*** Opening of RECORDS SUPPLIED ***

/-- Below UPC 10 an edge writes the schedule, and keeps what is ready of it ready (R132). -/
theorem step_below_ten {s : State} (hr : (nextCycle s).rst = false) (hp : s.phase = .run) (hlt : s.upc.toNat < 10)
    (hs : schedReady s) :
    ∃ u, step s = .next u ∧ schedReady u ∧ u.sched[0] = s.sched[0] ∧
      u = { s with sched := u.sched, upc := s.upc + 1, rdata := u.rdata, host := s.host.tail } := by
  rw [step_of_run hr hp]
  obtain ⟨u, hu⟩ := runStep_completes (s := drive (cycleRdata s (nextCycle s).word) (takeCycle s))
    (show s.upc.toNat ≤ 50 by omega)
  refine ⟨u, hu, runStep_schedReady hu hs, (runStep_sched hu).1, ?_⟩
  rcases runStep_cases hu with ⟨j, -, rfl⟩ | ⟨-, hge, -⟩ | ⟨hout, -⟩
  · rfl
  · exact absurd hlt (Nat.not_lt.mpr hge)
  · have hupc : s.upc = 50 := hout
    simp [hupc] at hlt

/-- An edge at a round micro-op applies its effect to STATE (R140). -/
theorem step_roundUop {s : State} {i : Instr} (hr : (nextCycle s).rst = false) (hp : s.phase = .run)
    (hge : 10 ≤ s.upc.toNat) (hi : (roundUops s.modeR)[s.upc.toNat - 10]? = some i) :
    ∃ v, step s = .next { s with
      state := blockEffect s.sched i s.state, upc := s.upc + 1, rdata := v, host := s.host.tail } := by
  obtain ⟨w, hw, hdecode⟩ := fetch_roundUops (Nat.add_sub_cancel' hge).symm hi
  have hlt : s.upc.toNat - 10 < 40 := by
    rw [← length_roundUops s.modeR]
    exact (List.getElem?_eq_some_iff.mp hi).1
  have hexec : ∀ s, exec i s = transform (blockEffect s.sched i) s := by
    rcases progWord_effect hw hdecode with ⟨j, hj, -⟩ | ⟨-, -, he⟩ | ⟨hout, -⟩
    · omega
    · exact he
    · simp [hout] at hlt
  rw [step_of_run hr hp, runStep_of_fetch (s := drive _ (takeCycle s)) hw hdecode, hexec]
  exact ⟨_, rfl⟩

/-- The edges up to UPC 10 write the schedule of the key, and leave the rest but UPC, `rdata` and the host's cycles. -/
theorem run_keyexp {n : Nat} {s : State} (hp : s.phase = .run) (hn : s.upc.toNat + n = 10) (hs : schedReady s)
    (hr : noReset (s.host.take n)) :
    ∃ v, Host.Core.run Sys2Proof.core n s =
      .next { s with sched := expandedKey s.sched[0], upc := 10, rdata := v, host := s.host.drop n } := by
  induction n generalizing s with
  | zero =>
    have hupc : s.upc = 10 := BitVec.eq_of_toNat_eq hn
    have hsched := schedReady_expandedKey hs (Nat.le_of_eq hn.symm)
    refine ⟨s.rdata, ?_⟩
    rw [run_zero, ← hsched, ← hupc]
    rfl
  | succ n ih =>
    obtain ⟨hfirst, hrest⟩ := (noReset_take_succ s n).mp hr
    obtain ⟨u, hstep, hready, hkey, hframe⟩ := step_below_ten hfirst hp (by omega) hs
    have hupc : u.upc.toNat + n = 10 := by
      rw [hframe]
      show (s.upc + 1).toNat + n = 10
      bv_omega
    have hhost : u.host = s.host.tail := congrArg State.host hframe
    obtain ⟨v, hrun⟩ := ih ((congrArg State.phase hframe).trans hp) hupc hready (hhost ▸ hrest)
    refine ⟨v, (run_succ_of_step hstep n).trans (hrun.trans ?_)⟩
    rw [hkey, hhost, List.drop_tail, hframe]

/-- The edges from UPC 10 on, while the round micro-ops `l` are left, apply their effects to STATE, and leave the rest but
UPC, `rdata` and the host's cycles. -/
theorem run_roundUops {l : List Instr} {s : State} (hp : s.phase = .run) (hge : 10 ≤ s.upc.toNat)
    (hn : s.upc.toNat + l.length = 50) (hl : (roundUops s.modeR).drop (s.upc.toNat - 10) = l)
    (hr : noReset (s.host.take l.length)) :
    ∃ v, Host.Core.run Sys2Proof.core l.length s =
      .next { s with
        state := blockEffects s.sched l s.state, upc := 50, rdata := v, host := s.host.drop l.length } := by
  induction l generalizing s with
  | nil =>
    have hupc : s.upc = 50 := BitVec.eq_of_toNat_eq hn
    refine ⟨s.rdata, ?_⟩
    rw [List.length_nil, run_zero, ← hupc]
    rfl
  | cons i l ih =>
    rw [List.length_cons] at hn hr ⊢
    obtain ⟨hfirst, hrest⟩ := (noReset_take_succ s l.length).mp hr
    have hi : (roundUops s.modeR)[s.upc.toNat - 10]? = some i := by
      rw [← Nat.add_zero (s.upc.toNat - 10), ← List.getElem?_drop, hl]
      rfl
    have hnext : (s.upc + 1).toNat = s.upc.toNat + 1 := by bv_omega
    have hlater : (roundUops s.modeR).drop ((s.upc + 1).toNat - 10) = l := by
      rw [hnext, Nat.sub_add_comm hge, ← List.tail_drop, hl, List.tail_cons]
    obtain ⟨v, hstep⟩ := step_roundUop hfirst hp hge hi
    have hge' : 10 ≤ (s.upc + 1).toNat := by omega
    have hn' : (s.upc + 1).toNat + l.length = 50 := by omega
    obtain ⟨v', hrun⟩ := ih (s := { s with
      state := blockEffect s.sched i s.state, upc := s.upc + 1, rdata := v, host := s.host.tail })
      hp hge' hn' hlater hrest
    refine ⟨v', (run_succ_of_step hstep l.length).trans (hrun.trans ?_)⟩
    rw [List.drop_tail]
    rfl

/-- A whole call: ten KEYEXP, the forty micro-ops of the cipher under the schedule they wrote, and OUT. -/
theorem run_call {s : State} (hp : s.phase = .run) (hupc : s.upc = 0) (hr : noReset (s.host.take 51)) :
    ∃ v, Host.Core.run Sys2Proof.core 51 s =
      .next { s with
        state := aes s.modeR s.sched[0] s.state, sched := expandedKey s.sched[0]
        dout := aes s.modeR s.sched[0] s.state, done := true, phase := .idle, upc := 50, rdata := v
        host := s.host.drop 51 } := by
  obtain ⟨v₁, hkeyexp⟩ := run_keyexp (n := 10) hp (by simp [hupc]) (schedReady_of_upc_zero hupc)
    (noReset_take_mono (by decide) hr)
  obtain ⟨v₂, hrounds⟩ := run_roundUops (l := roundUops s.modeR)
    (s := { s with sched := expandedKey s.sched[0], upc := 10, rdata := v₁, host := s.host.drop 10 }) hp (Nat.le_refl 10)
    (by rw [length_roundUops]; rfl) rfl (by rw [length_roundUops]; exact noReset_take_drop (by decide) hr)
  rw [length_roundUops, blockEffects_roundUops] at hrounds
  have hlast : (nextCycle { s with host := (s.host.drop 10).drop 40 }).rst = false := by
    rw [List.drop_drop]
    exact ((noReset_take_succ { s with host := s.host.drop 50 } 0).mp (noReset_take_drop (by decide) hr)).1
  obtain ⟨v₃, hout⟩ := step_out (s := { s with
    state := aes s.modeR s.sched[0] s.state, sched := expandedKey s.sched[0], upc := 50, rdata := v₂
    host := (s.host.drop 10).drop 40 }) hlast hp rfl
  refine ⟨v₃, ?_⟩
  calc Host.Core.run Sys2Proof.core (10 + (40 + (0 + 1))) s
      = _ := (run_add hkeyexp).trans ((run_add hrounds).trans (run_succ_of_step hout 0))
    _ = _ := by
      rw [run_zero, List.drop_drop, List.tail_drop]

*** Close of RECORDS SUPPLIED ***

▶ EXERCISE GOAL
Each line from the top of the material above through the line with "rw [step_of_run hr hp]" must be echoed exactly, and no other line.

▶ SOLUTION TO THE EXERCISE
/-- Below UPC 10 an edge writes the schedule, and keeps what is ready of it ready (R132). -/
theorem step_below_ten {s : State} (hr : (nextCycle s).rst = false) (hp : s.phase = .run) (hlt : s.upc.toNat < 10)
    (hs : schedReady s) :
    ∃ u, step s = .next u ∧ schedReady u ∧ u.sched[0] = s.sched[0] ∧
      u = { s with sched := u.sched, upc := s.upc + 1, rdata := u.rdata, host := s.host.tail } := by
  rw [step_of_run hr hp]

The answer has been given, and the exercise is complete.